I encountered the same issue on my mac, which I was able to fix by realizing that my python's sys.path contained both
/System/Library/Frameworks/Python.framework/Versions/2.7/Extras/lib/python/
and
/Library/Python/2.7/site-packages/
with the former earlier than the latter.
You can test if this is happening to you by running the following in the python console.
import six
six.__version__
my python was loading an outdated six.py from the former directory (which didn't have wrapper), even though pip had installed a newer version six in the second directory. (It seems mac's framework comes with a version of six by default.)
I was able to fix it by moving six.py and six.pyc out of the first directory (requires sudo access), so that python would find the newer version of six in the second directory. I'm sure you could also change the ordering of the paths in sys.path.
To find the older version of six that need to be deleted run this from the terminal console
find /System/Library/Frameworks/Python.framework/Versions -name six.py*

so mock 1.1.1 and above defines a versioned requirement on six 1.7 or above:
https://github.com/testing-cabal/mock/blob/master/requirements.txt#L6
This gets reflected into setuptools metadata by pbr, which there is a versioned setup_requires dependency on:
https://github.com/testing-cabal/mock/blob/master/setup.py#L17
So there are a couple of possibilities:
1) six 1.7 is not new enough
2) there's a distro six package claiming to be 1.9.0 that doesn't have wraps for some reason
3) the setuptools in use didn't integrate properly with pbr and deps are missing
4) the wheel metadata isn't being interrogated properly by your pip/setuptools combination.
We do have a hard requirement for setuptools 17.1, and that was only explicitly reported by setup.py more recently. I'd love it if you can figure which of these is the case and update https://github.com/testing-cabal/mock/issues/298 so that we can fix whatever interaction is leading to this silent failure of setup.py / wheels.

On Mac OSX, the previously installed version of six was blocking my upgraded version from being used. I verified this, as previously suggested by running the following in my interpreter:
import six
six.__version__
To fix this I moved the file:
mv/System/Library/Frameworks/Python.framework/Versions/2.7/Extras/lib/python/six.py
/tmp/old_six.py
This is stated already in another answer on this site, but I wanted to provide a more streamlined response.
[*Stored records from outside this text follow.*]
theorem State.heartbeatTake_keeps {r s : State} (h : Keeps r s) (b : List Byte) : Keeps r (s.heartbeatTake b) := by
  unfold State.heartbeatTake
  extract_lets x1 x2 x3 x4 x5 x6 x7 x8
  have hx5 : Keeps r x5 := by
    unfold x5
    apply State.checkPeer_keeps
    apply State.modTwn_keeps
    exact h
  clear_value x5
  have hx8 : Keeps r x8 := by
    unfold x8
    refine Keeps.ite ?_ ?_
    · exact hx5
    · apply State.dtDiffNote_keeps
      apply State.modTwn_keeps
      exact hx5
  clear_value x8
  apply State.peerHeard_keeps
  exact hx8

theorem heartbeatRow_keeps {r s : State} (h : Keeps r s) (frame : List Byte) : Keeps r (heartbeatRow frame s) := by
  unfold heartbeatRow
  apply State.aizRx_keeps
  · exact h
  · intro f y2 y3
    apply State.heartbeatTake_keeps
    exact y3

theorem hbWordRxRow_keeps {r s : State} (h : Keeps r s) (w : Nat) : Keeps r (hbWordRxRow w s) := by
  unfold hbWordRxRow
  refine Keeps.ite ?_ ?_
  · apply State.peerHeard_keeps
    apply State.modTwn_keeps
    exact h
  · exact h

theorem heartbeatTxRow_keeps {r s : State} (h : Keeps r s) : Keeps r (heartbeatTxRow s) := by
  unfold heartbeatTxRow
  extract_lets x1 x2 x3 x4 x5 x6 x7
  have hx1 : Keeps r x1 := by
    unfold x1
    refine Keeps.ite ?_ ?_
    · apply State.mirrorItem_keeps
      apply State.modTwn_keeps
      exact h
    · exact h
  clear_value x1
  have hx4 : Keeps r x4 := by
    unfold x4
    apply State.aizSend_keeps
    exact hx1
  clear_value x4
  have hx5 : Keeps r x5 := by
    unfold x5
    refine Keeps.ite ?_ ?_
    · exact hx4
    · apply State.modTwn_keeps
      exact hx4
  clear_value x5
  refine Keeps.ite ?_ ?_
  · exact h
  · apply State.modTwn_keeps
    apply State.emit_keeps
    exact hx5

theorem mirrorRow_keeps {r s : State} (h : Keeps r s) (frame : List Byte) : Keeps r (mirrorRow frame s) := by
  unfold mirrorRow
  apply State.aizRx_keeps
  · exact h
  · intro y1 y2 y3
    refine Keeps.ite ?_ ?_
    · apply State.modTwn_keeps
      apply State.itemsApply_keeps
      exact y3
    · refine Keeps.ite ?_ ?_
      · apply State.itemsApply_keeps
        exact y3
      · exact y3

theorem resyncRow_keeps {r s : State} (h : Keeps r s) (frame : List Byte) : Keeps r (resyncRow frame s) := by
  unfold resyncRow
  apply State.aizRx_keeps
  · exact h
  · intro f y2 y3
    extract_lets x5 x6
    have hx5 : Keeps r x5 := by
      unfold x5
      apply State.itemsApply_keeps
      exact y3
    clear_value x5
    have hx6 : Keeps r x6 := by
      unfold x6
      apply State.count_keeps
      apply State.modTwn_keeps
      exact hx5
    clear_value x6
    refine Keeps.ite ?_ ?_
    · refine Keeps.ite ?_ ?_
      · apply State.resyncSend_keeps
        exact y3
      · exact y3
    · refine Keeps.ite ?_ ?_
      · exact y3
      · refine Keeps.ite ?_ ?_
        · refine Keeps.ite ?_ ?_
          · apply State.setRole_keeps
            exact hx6
          · exact hx6
        · exact hx5

theorem handoverRow_keeps {r s : State} (h : Keeps r s) (frame : List Byte) : Keeps r (handoverRow frame s) := by
  unfold handoverRow
  apply State.aizRx_keeps
  · exact h
  · intro y1 y2 y3
    extract_lets x4 x5 x6 x7
    have hx7 : Keeps r x7 := by
      unfold x7
      apply State.aizSend_keeps
      exact y3
    clear_value x7
    refine Keeps.ite ?_ ?_
    · apply State.modTwn_keeps
      exact hx7
    · exact hx7

theorem takeRow_keeps {r s : State} (h : Keeps r s) (frame : List Byte) : Keeps r (takeRow frame s) := by
  unfold takeRow
  apply State.aizRx_keeps
  · exact h
  · intro y1 y2 y3
    extract_lets x4 x5
    split
    · refine Keeps.ite ?_ ?_
      · exact y3
      · refine Keeps.ite ?_ ?_
        · apply State.modTwn_keeps
          exact y3
        · apply State.hoBack_keeps
          exact y3
    · exact y3

theorem twnEnWriteRow_keeps {r s : State} (h : Keeps r s) (v : Word) : Keeps r (twnEnWriteRow v s) := by
  unfold twnEnWriteRow
  extract_lets x1 x2 x3
  have hx2 : Keeps r x2 := by
    unfold x2
    apply State.writeReg_keeps
    exact h
  clear_value x2
  have hx3 : Keeps r x3 := by
    unfold x3
    split
    · apply State.hoEnd_keeps
      apply State.modTwn_keeps
      exact hx2
    · exact hx2
  clear_value x3
  refine Keeps.ite ?_ ?_
  · apply State.setRole_keeps
    apply State.modTwn_keeps
    exact hx3
  · refine Keeps.ite ?_ ?_
    · exact hx2
    · apply State.pairStart_keeps
      exact hx2

theorem State.twnBoot_keeps {r s : State} (h : Keeps r s) : Keeps r (s.twnBoot) := by
  unfold State.twnBoot
  refine Keeps.ite ?_ ?_
  · apply State.setRole_keeps
    exact h
  · exact h

theorem twnWaitTimeoutRow_keeps {r s : State} (h : Keeps r s) : Keeps r (twnWaitTimeoutRow s) := by
  unfold twnWaitTimeoutRow
  refine Keeps.ite ?_ ?_
  · apply State.setRole_keeps
    apply State.twnRestore_keeps
    apply State.advance_keeps
    exact h
  · exact h

theorem twnJoinTimeoutRow_keeps {r s : State} (h : Keeps r s) : Keeps r (twnJoinTimeoutRow s) := by
  unfold twnJoinTimeoutRow
  refine Keeps.ite ?_ ?_
  · apply State.setRole_keeps
    apply State.advance_keeps
    exact h
  · exact h

theorem twnMismatchTimeoutRow_keeps {r s : State} (h : Keeps r s) : Keeps r (twnMismatchTimeoutRow s) := by
  unfold twnMismatchTimeoutRow
  refine Keeps.ite ?_ ?_
  · apply State.setRole_keeps
    apply State.advance_keeps
    exact h
  · exact h

theorem twnStandbyTestRow_keeps {r s : State} (h : Keeps r s) : Keeps r (twnStandbyTestRow s) := by
  unfold twnStandbyTestRow
  refine Keeps.ite ?_ ?_
  · exact h
  · split
    · exact h
    · extract_lets x5
      have hx5 : Keeps r x5 := by
        unfold x5
        apply State.rotRequest_keeps
        exact h
      clear_value x5
      refine Keeps.ite ?_ ?_
      · apply State.modTwn_keeps
        exact hx5
      · exact hx5

theorem State.standbyTested_keeps {r s : State} (h : Keeps r s) (e : Nat) (ok : Bool) : Keeps r (s.standbyTested e ok) := by
  unfold State.standbyTested
  apply State.modTwn_keeps
  exact h

/-! ### Fault.lean -/

theorem State.modFlt_keeps {r s : State} (h : Keeps r s) (f : Flt → Flt) : Keeps r (s.modFlt f) := by
  unfold State.modFlt
  exact h.upd rfl rfl rfl rfl rfl rfl rfl rfl

theorem State.modBst_keeps {r s : State} (h : Keeps r s) (f : Bst → Bst) : Keeps r (s.modBst f) := by
  unfold State.modBst
  exact h.upd rfl rfl rfl rfl rfl rfl rfl rfl

theorem State.modFltSrc_keeps {r s : State} (h : Keeps r s) (i : Nat) (f : FltSrc → FltSrc) : Keeps r (s.modFltSrc i f) := by
  unfold State.modFltSrc
  apply State.modFlt_keeps
  exact h

theorem State.dropOwner_keeps {r s : State} (h : Keeps r s) (code : Nat) : Keeps r (s.dropOwner code) := by
  unfold State.dropOwner
  extract_lets x1 x2 x3
  have hx1 : Keeps r x1 := by
    unfold x1
    refine Keeps.foldl ?_ _ ?_
    · intro y4 y5 y6
      apply State.freeTask_keeps
      apply State.leaveEngine_keeps
      exact y6
    · exact h
  clear_value x1
  have hx2 : Keeps r x2 := by
    unfold x2
    apply State.modPlt_keeps
    exact hx1
  clear_value x2
  apply State.rotCheck_keeps
  apply State.pilotResume_keeps
  apply State.leaseRevoke_keeps
  exact hx2.upd rfl rfl rfl rfl rfl rfl rfl rfl

theorem State.rotCut_keeps {r s : State} (h : Keeps r s) (a1 : Rot) (test : Bool) : Keeps r (s.rotCut a1 test) := by
  unfold State.rotCut
  refine Keeps.ite ?_ ?_
  · apply State.rotEnd_keeps
    exact h
  · apply State.rotEnd_keeps
    apply State.freshNext_keeps
    exact h

theorem State.oscReload_keeps {r s : State} (h : Keeps r s) (e : Nat) : Keeps r (s.oscReload e) := by
  unfold State.oscReload
  apply State.modOsc_keeps
  exact h

theorem State.fenceMark_keeps {r s : State} (h : Keeps r s) (e : Nat) : Keeps r (s.fenceMark e) := by
  unfold State.fenceMark
  apply State.modEng_keeps
  apply State.count_keeps
  apply State.event_keeps
  exact h

theorem State.rotFence_keeps {r s : State} (h : Keeps r s) (e : Nat) (test : Bool) : Keeps r (s.rotFence e test) := by
  unfold State.rotFence
  split
  · refine Keeps.ite ?_ ?_
    · apply State.rotCut_keeps
      exact h
    · refine Keeps.ite ?_ ?_
      · apply State.event_keeps
        exact h
      · exact h
  · exact h

theorem State.fenceCount_keeps {r s : State} (h : Keeps r s) (c : Nat) : Keeps r (s.fenceCount c).1 := by
  unfold State.fenceCount
  dsimp only
  refine Keeps.ite ?_ ?_
  · apply State.event_keeps
    apply State.modFlt_keeps
    exact h
  · exact h

theorem State.fenceEngine_keeps {r s : State} (h : Keeps r s) (e : Nat) (test : Bool) : Keeps r (s.fenceEngine e test).1 := by
  unfold State.fenceEngine
  refine Keeps.iteFst ?_ ?_
  · dsimp only
    exact h
  · apply State.fenceCount_keeps
    apply State.noteEmpty_keeps
    apply State.rotFence_keeps
    apply State.dropOwner_keeps
    apply State.migrate_keeps
    apply State.oscReload_keeps
    apply State.fenceMark_keeps
    exact h

theorem State.fenceUnit_keeps {r s : State} (h : Keeps r s) (n : Nat) : Keeps r (s.fenceUnit n) := by
  unfold State.fenceUnit
  extract_lets x1
  have hx1 : Keeps r x1 := by
    unfold x1
    refine Keeps.ite ?_ ?_
    · apply State.capFeStopped_keeps
      apply State.modFe_keeps
      apply State.mtrFreeze_keeps
      exact h
    · refine Keeps.ite ?_ ?_
      · apply State.capFence_keeps
        exact h
      · exact h
  clear_value x1
  refine Keeps.ite ?_ ?_
  · exact h
  · apply State.pinsDrive_keeps
    apply State.dropOwner_keeps
    apply State.modFlt_keeps
    apply State.count_keeps
    apply State.event_keeps
    exact hx1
I originally had an issue with old "OS-owned" versions of and pip/setuptools. After I installed pip manually, like so:
wget https://bootstrap.pypa.io/get-pip.py
sudo python get-pip.py
sudo ln -s /usr/local/bin/pip /usr/bin/pip
And then installing the latest version of pip, mock and six, I still had the problem you've described above. Turns out that I had six installed twice in:
/usr/lib/python2.7/dist-packages/
and in
/usr/local/lib/python2.7/dist-packages/
After I removed the six from /usr/lib/ it worked fine:
rm /usr/lib/python2.7/dist-packages/*six*

I did a pip install of six==1.9.0 and it took the new version. It seems like mock==1.3.0 doesn't properly define the version of six that it needs to get wraps support.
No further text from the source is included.